Authors: von Stillfried, , Wallin, S.W., Johansson, A.V.J.
Document Type: Article
Pubstate: Published
Journal: The Sixth International Symposium on Turbulence and Shear Flow Phenomena, June 22 - 24, 2009, Seoul National University, Seoul, Korea
Volume:   
Year: 2009

Abstract

Modeling arrays of passive vortex generators (VGs) pairs, mounted in a flat plate boundary layer with adverse pressure gradient (APG) flow and generating streamwise counter rotating vortex structures is the object of this investigation. Usually, a sound computational fluid dynamics (CFD) investigation requires an adequate grid with a corresponding large number of grid points around such VGs in order to obtain an accurate solution of this flow case. This, in turn, leads to a time-demanding grid generation which often comes along with lots of practical challenges during the creation. An effective way to get around this time-consuming process is to introduce a way to model these flow separation devices statistically and, by that, to add their statistical physical effects to the governing equations rather than resolving their geometries in the computational grid. This approach for the modeling of passive VGs turbulent flow separation devices is presented for APG flow over a flat plate using the CFD code Edge by FOI, the Swedish Defence Research Agency. Moreover, computational results for three dimensional fully resolved VGs as well as experimental results without VGs are evaluated and compared to this statistical VG model approach. It is shown that flow separation can be successfully prevented by means of the statistical VG model.

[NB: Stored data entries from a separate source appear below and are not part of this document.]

-- ==== Sys2Proof/Machine/Inspect.lean ====
section
/-! DEFINITION. The inspection commands (43_inspect.md). -/

namespace Sys2Proof.Machine

/-- QUERY_FREQ sym (R211): accepted in both phases and every session state. -/
def execQueryFreq (sym : Sym) (s : State) : Host.Outcome State Fault Refusal :=
  finishOk { s with rdata0 := freqAt s.freq sym, rdata1 := 0 }

/-- QUERY_NODE idx (R214): only indices below NNODE name defined nodes (R215). -/
def execQueryNode (idx : NodeIdx) (s : State) : Host.Outcome State Fault Refusal :=
  if s.phase = .count then reject .phaseError s
  else if nnode s ≤ idx.toNat then reject .badIndex s
  else
    match s.node[idx.toNat]? with
    | none => .fault .undefinedNode
    | some nd => finishOk { s with rdata0 := nd.freq, rdata1 := nodeWord nd }

end Sys2Proof.Machine
end

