-- ==== Sys2Proof/Tests/Slice0.lean ====
section
/-! SUPPORT. The model's own tests, with expected results from the vectors of 95_test_vectors.md, the smoke test of WellFormed,
and a witness for the hypotheses of every obligation that has some. -/

namespace Sys2Proof.Tests

set_option Elab.async false

open Sys2Proof.Machine

/-! ### WellFormed refuses what R96 refuses, and the decoder with it -/

theorem test_wellformed_refuses_nbits_0 : (Instr.decBits 0 0xFFFF).wellFormed = false := by decide

theorem test_wellformed_refuses_nbits_17 : (Instr.decBits 17 0).wellFormed = false := by decide

theorem test_wellformed_accepts_1_and_16 :
    (Instr.decBits 1 0).wellFormed = true ∧ (Instr.decBits 16 0).wellFormed = true := by decide

/-! ### Decoding: words written out bit by bit from the formats of R92 and the opcodes of R94 -/

theorem test_decode_clear : decode 0b0000_0000000000000000000000000000 = .ok .clear := by decide

theorem test_decode_count : decode 0b0001_00000000000000000000_01100001 = .ok (.count 0x61) := by decide

theorem test_decode_build : decode 0b0010_0000000000000000000000000000 = .ok .build := by decide

theorem test_decode_encStart : decode 0b0011_0000000000000000000000000000 = .ok .encStart := by decide

theorem test_decode_encSym : decode 0b0100_00000000000000000000_01111010 = .ok (.encSym 0x7A) := by decide

theorem test_decode_encEnd : decode 0b0101_0000000000000000000000000000 = .ok .encEnd := by decide

theorem test_decode_decStart : decode 0b0110_0000000000000000000000000000 = .ok .decStart := by decide

theorem test_decode_decBits : decode 0b0111_0000000_01011_1010000111100000 = .ok (.decBits 11 0xA1E0) := by decide

theorem test_decode_decEnd : decode 0b1000_0000000000000000000000000000 = .ok .decEnd := by decide

theorem test_decode_queryFreq : decode 0b1001_00000000000000000000_01100010 = .ok (.queryFreq 0x62) := by decide

theorem test_decode_queryNode : decode 0b1010_0000000000000000000_111111111 = .ok (.queryNode 511) := by decide

/-- Vectors X1, X2: the reserved opcodes. -/
theorem test_decode_reserved_opcodes :
    [0xB0000000, 0xC0000000, 0xD0000000, 0xE0000000, 0xF0000000].map decode =
      List.replicate 5 (.error .reservedOpcode) := by decide

/-- Vectors B17 to B19, D8c, Q6: a reserved bit of the format is set. -/
theorem test_decode_reserved_bits :
    [0x00000001, 0x10000100, 0x20000001, 0x70210000, 0xA0000200, 0x90000100].map decode =
      List.replicate 6 (.error .reservedBits) := by decide

/-- Vectors D8a, D8b: NBITS of 0 and of 17. -/
theorem test_decode_bad_chunk_lengths :
    [0x70000000, 0x70110000].map decode = List.replicate 2 (.error .badChunkLength) := by decide

theorem test_decodeTableWord : decodeTableWord 32 0x40000061 = some (.encSym 0x61) := by decide

/-! ### Small states -/

/-- The state an outcome leads to, none where the machine stops. -/
def nextOf : Host.Outcome State Fault Refusal → Option State
  | .next t => some t
  | .fault _ => none
  | .refused _ => none

/-- What a view of the next state is, none where the command stops. -/
def view {α : Type} (f : State → α) (i : Instr) (s : State) : Option α := (nextOf (exec i s)).map f

/-- What a view of the state after one step is. -/
def stepView {α : Type} (f : State → α) (s : State) : Option α := (nextOf (step s)).map f

/-- After COUNT of "aabbbcc" (vector B1). -/
def counted3 : State :=
  { State.reset with freq := setFreq (setFreq (setFreq State.reset.freq 0x61 2) 0x62 3) 0x63 2, total := 7 }

/-- The tree of vector B1: its nodes are written out from the vector, not computed. -/
def built3 : State :=
  { counted3 with
    phase := .built, nleaf := 3, root := 4
    node := [⟨true, 0x61, 2, 0, 0⟩, ⟨true, 0x62, 3, 0, 0⟩, ⟨true, 0x63, 2, 0, 0⟩, ⟨false, 0, 4, 0, 2⟩, ⟨false, 0, 7, 1, 3⟩] }

/-- Both sessions open on that tree (vectors E2 and D0). -/
def open3 : State := { built3 with encState := .active, decState := .active, decCursor := 4 }

/-- In the middle of both sessions: after E3, and after the first command of D4. -/
def midway3 : State :=
  { open3 with encAcc := 0x80000000, encAccn := 2, encBitcnt := 2, decCursor := 3, decPos := 1 }
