-- ==== Sys2Proof/Machine/HostRegs.lean ====
section
/-! DEFINITION. The host register accesses (44_host_registers.md), the reserved offsets (20_memory.md R92) and the bus
error (20_memory.md R91), each at the clk edge where the host presents it. -/

namespace Sys2Proof.Machine

open Sys2Proof Sys2Proof.Config

/-- A write that completes with zero wait states and is ignored (44_host_registers.md R326, R332). -/
def ignoredWrite (s : State) : Out := .next (respondWrite s)

/-- A legal access to a reserved offset: read data 0, no error, no effect (20_memory.md R92). -/
def reservedAccess (s : State) : Out := .next (respondRead 0#32 s)

/-- RD_ID (44_host_registers.md R321). -/
def execRdId (s : State) : Out := .next (respondRead idValue s)
/-- WR_ID (44_host_registers.md R332). -/
def execWrId (_v : Word) (s : State) : Out := ignoredWrite s

/-- RD_CTRL (44_host_registers.md R322). -/
def execRdCtrl (s : State) : Out := .next (respondRead (ctrlWord s) s)

/-- WR_CTRL (44_host_registers.md R322). -/
def execWrCtrl (v : Word) (s : State) : Out :=
  .next (respondWrite (s.withRegs
    { s.regs with
      ctrlRot := v.extractLsb' 0 2
      ctrlIeDone := v.getLsbD 4
      ctrlIeEvq := v.getLsbD 5 }))

/-- RD_STATUS (44_host_registers.md R327). -/
def execRdStatus (s : State) : Out := .next (respondRead (statusWord s) s)

/-- WR_STATUS (44_host_registers.md R328). -/
def execWrStatus (v : Word) (s : State) : Out := .next (respondWrite (clearStatus v s))

/-- RD_CMD (44_host_registers.md R325). -/
def execRdCmd (s : State) : Out := .next (respondRead 0#32 s)

/-- WR_CMD (44_host_registers.md R323): the word's op, by its opcode (30_encoding.md R121, R122). -/
def execWrCmd (w : Word) (s : State) : Out :=
  let op := w.extractLsb' 28 4
  let arg := w.extractLsb' 0 28
  if op = 0x0#4 then execNop arg s
  else if op = 0x1#4 then
    execSetpix (w.extractLsb' 0 12) (w.extractLsb' 12 12) (w.extractLsb' 24 1) (w.extractLsb' 25 3) s
  else if op = 0x2#4 then execGetpix (w.extractLsb' 0 12) (w.extractLsb' 12 12) (w.extractLsb' 24 4) s
  else if op = 0x3#4 then execClear arg s
  else if op = 0x4#4 then execFlush arg s
  else if op = 0x5#4 then execInit (w.extractLsb' 0 8) (w.extractLsb' 8 8) (w.extractLsb' 16 12) s
  else if op = 0x6#4 then execSetcontrast (w.extractLsb' 0 8) (w.extractLsb' 8 20) s
  else if op = 0x7#4 then execDispctl (w.extractLsb' 0 2) (w.extractLsb' 2 26) s
  else if op = 0x8#4 then execSettempco (w.extractLsb' 0 2) (w.extractLsb' 2 26) s
  else if op = 0x9#4 then execSleep (w.extractLsb' 0 24) (w.extractLsb' 24 1) (w.extractLsb' 25 3) s
  else if op = 0xA#4 then execRsvdA arg s
  else if op = 0xB#4 then execRsvdB arg s
  else if op = 0xC#4 then execRsvdC arg s
  else if op = 0xD#4 then execRsvdD arg s
  else if op = 0xE#4 then execRsvdE arg s
  else execRsvdF arg s

/-- RD_RESULT (44_host_registers.md R324, 10_state.md R45): held while `BUSY = 1` (in FATAL: log 9). -/
def execRdResult (s : State) : Out :=
  if busy s then .next (holdAccess s) else .next (respondRead (resultWord s) s)

/-- WR_RESULT (44_host_registers.md R326). -/
def execWrResult (_v : Word) (s : State) : Out := ignoredWrite s

/-- RD_EVQ_POP (44_host_registers.md R329, 42_event_fifo.md R257). -/
def execRdEvqPop (s : State) : Out := .next (popEvent s)
/-- WR_EVQ_POP (44_host_registers.md R332): ignored, no pop. -/
def execWrEvqPop (_v : Word) (s : State) : Out := ignoredWrite s

/-- RD_EVQ_STAT (44_host_registers.md R330). -/
def execRdEvqStat (s : State) : Out := .next (respondRead (evqStatWord s) s)
/-- WR_EVQ_STAT (44_host_registers.md R332). -/
def execWrEvqStat (_v : Word) (s : State) : Out := ignoredWrite s

/-- RD_PWR_STAT (44_host_registers.md R331). -/
def execRdPwrStat (s : State) : Out := .next (respondRead (pwrStatWord s) s)
/-- WR_PWR_STAT (44_host_registers.md R332). -/
def execWrPwrStat (_v : Word) (s : State) : Out := ignoredWrite s

/-- RD_RSVD, offsets 0x20 to 0x3C (20_memory.md R92). -/
def execRdRsvd20 (_n : BitVec 3) (s : State) : Out := reservedAccess s
/-- RD_RSVD, offsets 0x40 to 0x7C (20_memory.md R92). -/
def execRdRsvd40 (_n : BitVec 4) (s : State) : Out := reservedAccess s
/-- RD_RSVD, offsets 0x80 to 0xFC (20_memory.md R92). -/
def execRdRsvd80 (_n : BitVec 5) (s : State) : Out := reservedAccess s
/-- WR_RSVD, offsets 0x20 to 0x3C (20_memory.md R92). -/
def execWrRsvd20 (_n : BitVec 3) (_v : Word) (s : State) : Out := reservedAccess s
/-- WR_RSVD, offsets 0x40 to 0x7C (20_memory.md R92). -/
def execWrRsvd40 (_n : BitVec 4) (_v : Word) (s : State) : Out := reservedAccess s
/-- WR_RSVD, offsets 0x80 to 0xFC (20_memory.md R92). -/
def execWrRsvd80 (_n : BitVec 5) (_v : Word) (s : State) : Out := reservedAccess s

/-- BUS_ERR (20_memory.md R91, 60_exceptions.md R351): the error response, no side effect, never held. -/
def execBusErr (_write : BitVec 1) (_off : BitVec 8) (_size : BitVec 2) (s : State) : Out :=
  .next (raiseErr .busErr s)

end Sys2Proof.Machine
end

The main objective of this work is to examine the capabilities of the statistical VG model in adverse pressure gradient (APG) flow over a flow plate. First, the clean flat plate with APG was investigated and adjusted in order to match experimental results, i.e. the wall pressure distribution along the streamwise coordinate. Then, the two dimensional (2D) VG model was introduced in the flow at the respective position as in experiments. Second, a parameter variation study was conducted, using different streamwise positions for the VG model forcing region. The results were then compared to experimental results without flow control devices and to three dimensional (3D) computations including fully resolved VGs.